Не говори, что у нас ничего нет - Мадлен Тьен
Шрифт:
Интервал:
Закладка:
Ай Мин долго медлила, прежде чем ответить. Наконец, она рассказала мне, как больше миллиона человек были на площади днем и ночью. Студенты начали голодовку, продлившуюся семь дней, и Ай Мин сама ночевала на асфальте бок о бок со своей лучшей подругой – Ивэнь. Они сидели под открытым небом, и им почти нечем было укрыться от солнца и дождя. В те шесть недель, что шли демонстрации, она чувствовала себя в Китае как дома; она впервые поняла, каково это – смотреть на свою родину собственными глазами, через призму собственной истории, пробудиться вместе с миллионами остальных. Ей не хотелось быть обособленной тихой речушкой; быть частью океана – вот чего она желала. Но теперь она ни за что бы не вернулась, говорила она. Когда ее отец умер, она лишилась всего. Она умерла вместе с ним.

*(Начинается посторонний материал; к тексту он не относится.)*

/-- What a read shows: the stored value, zero, the shadow of R355, or a word that other state
supplies. -/
inductive View
  | reg | zero | shadow | pairReg | halterRx | replayFloor
  | phyStat | feat | uptime | role | level | ctxStat | evtPend | ringStat | pool | dram | queueDram | fdbStat
  | shadowCtrl | shadowStat | lrnStat | lrnPop | tsuState | epoch | bridge | rawSnap | genLatch | buildout
  | tgCtrl | iuPop | iuStat | ttStat | cycStat | cycPhase | cycNow | cycArmed | shareCrc | pendShareCrc
  | pmuFix | pmcCnt | mgtStat | fwVer | feedStat | storeStat | logSeq | storeErase | tioLevel
deriving DecidableEq, Repr

/-- What a write does beyond the masks of its row. -/
inductive Act
  /-- Nothing is writable. -/
  | none
  /-- RW fields take the value, W1C bits clear. -/
  | plain
  /-- RWB/k. -/
  | buffered
  /-- The X of a double-write-guard pair (R361). -/
  | guard
  /-- The _LO of a writable pair (R356). -/
  | pairLo
  | queueSize | queueBase | cqHead | doorbell | ringBase | ringSize | ringCtrl | ringTail
  | evtStat | evtMask | evtRearm | maxfrm | pcpMap | capAdv | phyCtrl | eq | portCommit | alpha
  | swcCommit | poolLow | sample | qcfg | arbCommit | tblRdSel | shadowCtrl | clkSel | synCfg | refCfg
  | bridle | genField | tgCtrl | iuCtrl | cycCtrl | cycRdSel | pmcSel | pmcCnt | smpStat | lineCtrl
deriving DecidableEq, Repr

/-- A register array: register `(i, j)` with `lo ≤ i < n1` and `j < n2` stands at
`base + s1 * i + s2 * j`. -/
structure Row where
  base : Nat
  s1   : Nat := 0
  lo   : Nat := 0
  n1   : Nat := 1
  s2   : Nat := 0
  n2   : Nat := 1
  rw   : Word := 0
  w1c  : Word := 0
  rst  : Rst := .val 0
  gate : Gate := .free
  view : View := .reg
  act  : Act := .none
deriving DecidableEq, Repr

/-- The address of register `(i, j)` of a row. -/
def Row.addr (r : Row) (i j : Nat) : Nat := r.base + r.s1 * i + r.s2 * j

/-- The place of address `a` in the row, if it has one. -/
def Row.place (r : Row) (a : Nat) : Option (Nat × Nat) :=
  let o := a - r.base
  let i := if r.s1 = 0 then 0 else o / r.s1
  let o' := o - r.s1 * i
  let j := if r.s2 = 0 then 0 else o' / r.s2
  if r.base ≤ a ∧ r.lo ≤ i ∧ i < r.n1 ∧ j < r.n2 ∧ r.addr i j = a then some (i, j) else none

Ай Мин сказала, что я всегда буду для нее семьей, всегда буду ее младшей сестренкой, Ма-ли, Мари, Девочкой. Так много было у меня имен, что я ощутила себя деревом с ветвистой кроной. Ай Мин пела обрывки песен, которым научила ее Большая Матушка, и всю дорогу назад мы смеялись. Когда мы пришли домой, я почувствовала, как руки наши мало-помалу исчезают, как перестают существовать очертания наших тел и даже наши лица, так что внутри мы оказались хорошо и надежно спрятаны, стерты из мира. Но это не воспринималось как потеря; мы с радостью приветствовали возможность стать частью чего-то большего, нежели мы сами.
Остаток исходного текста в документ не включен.